Data items:

****

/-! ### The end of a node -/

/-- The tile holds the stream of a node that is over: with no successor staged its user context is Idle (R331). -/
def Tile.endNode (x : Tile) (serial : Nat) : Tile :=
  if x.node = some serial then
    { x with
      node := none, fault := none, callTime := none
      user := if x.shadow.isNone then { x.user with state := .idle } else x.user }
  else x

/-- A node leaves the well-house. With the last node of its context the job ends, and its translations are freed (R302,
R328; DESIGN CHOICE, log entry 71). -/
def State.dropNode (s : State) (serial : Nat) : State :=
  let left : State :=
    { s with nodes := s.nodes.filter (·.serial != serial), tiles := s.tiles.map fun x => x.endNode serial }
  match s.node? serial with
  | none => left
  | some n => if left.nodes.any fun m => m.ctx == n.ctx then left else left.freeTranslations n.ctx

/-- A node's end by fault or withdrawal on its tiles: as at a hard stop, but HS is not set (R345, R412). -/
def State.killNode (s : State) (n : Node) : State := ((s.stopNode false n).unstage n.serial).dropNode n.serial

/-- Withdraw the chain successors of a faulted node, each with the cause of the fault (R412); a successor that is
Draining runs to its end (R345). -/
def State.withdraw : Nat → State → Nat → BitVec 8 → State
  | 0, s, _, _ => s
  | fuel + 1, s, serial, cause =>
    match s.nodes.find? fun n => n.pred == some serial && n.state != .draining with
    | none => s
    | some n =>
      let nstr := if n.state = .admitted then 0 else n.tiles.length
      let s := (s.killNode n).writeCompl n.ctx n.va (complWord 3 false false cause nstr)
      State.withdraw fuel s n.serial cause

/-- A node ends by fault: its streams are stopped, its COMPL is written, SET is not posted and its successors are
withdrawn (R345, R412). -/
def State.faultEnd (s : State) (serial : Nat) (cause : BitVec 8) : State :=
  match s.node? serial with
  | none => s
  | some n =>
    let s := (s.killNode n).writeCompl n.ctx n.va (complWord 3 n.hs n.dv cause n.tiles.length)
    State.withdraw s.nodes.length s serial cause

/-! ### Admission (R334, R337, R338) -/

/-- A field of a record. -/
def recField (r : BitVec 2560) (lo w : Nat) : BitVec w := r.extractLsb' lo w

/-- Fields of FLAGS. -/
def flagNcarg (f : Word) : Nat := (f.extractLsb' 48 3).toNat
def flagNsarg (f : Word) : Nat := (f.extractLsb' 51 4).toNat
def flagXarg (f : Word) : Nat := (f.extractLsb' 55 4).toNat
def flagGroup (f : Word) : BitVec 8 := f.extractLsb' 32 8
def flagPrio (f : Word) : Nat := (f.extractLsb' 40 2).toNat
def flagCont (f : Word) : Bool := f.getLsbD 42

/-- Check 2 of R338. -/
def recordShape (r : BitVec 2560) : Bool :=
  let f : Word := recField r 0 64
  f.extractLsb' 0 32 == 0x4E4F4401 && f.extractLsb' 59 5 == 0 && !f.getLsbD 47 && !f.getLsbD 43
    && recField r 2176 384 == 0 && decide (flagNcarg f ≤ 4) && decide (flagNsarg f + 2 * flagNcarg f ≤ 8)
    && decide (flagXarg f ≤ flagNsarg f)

****

Each line, beginning at the one that contains "withdrawn (R345, R412). -/" and continuing through the end of the records, must be written out exactly, first and last included.

withdrawn (R345, R412). -/
def State.faultEnd (s : State) (serial : Nat) (cause : BitVec 8) : State :=
  match s.node? serial with
  | none => s
  | some n =>
    let s := (s.killNode n).writeCompl n.ctx n.va (complWord 3 n.hs n.dv cause n.tiles.length)
    State.withdraw s.nodes.length s serial cause

/-! ### Admission (R334, R337, R338) -/

/-- A field of a record. -/
def recField (r : BitVec 2560) (lo w : Nat) : BitVec w := r.extractLsb' lo w

/-- Fields of FLAGS. -/
def flagNcarg (f : Word) : Nat := (f.extractLsb' 48 3).toNat
def flagNsarg (f : Word) : Nat := (f.extractLsb' 51 4).toNat
def flagXarg (f : Word) : Nat := (f.extractLsb' 55 4).toNat
def flagGroup (f : Word) : BitVec 8 := f.extractLsb' 32 8
def flagPrio (f : Word) : Nat := (f.extractLsb' 40 2).toNat
def flagCont (f : Word) : Bool := f.getLsbD 42

/-- Check 2 of R338. -/
def recordShape (r : BitVec 2560) : Bool :=
  let f : Word := recField r 0 64
  f.extractLsb' 0 32 == 0x4E4F4401 && f.extractLsb' 59 5 == 0 && !f.getLsbD 47 && !f.getLsbD 43
    && recField r 2176 384 == 0 && decide (flagNcarg f ≤ 4) && decide (flagNsarg f + 2 * flagNcarg f ≤ 8)
    && decide (flagXarg f ≤ flagNsarg f)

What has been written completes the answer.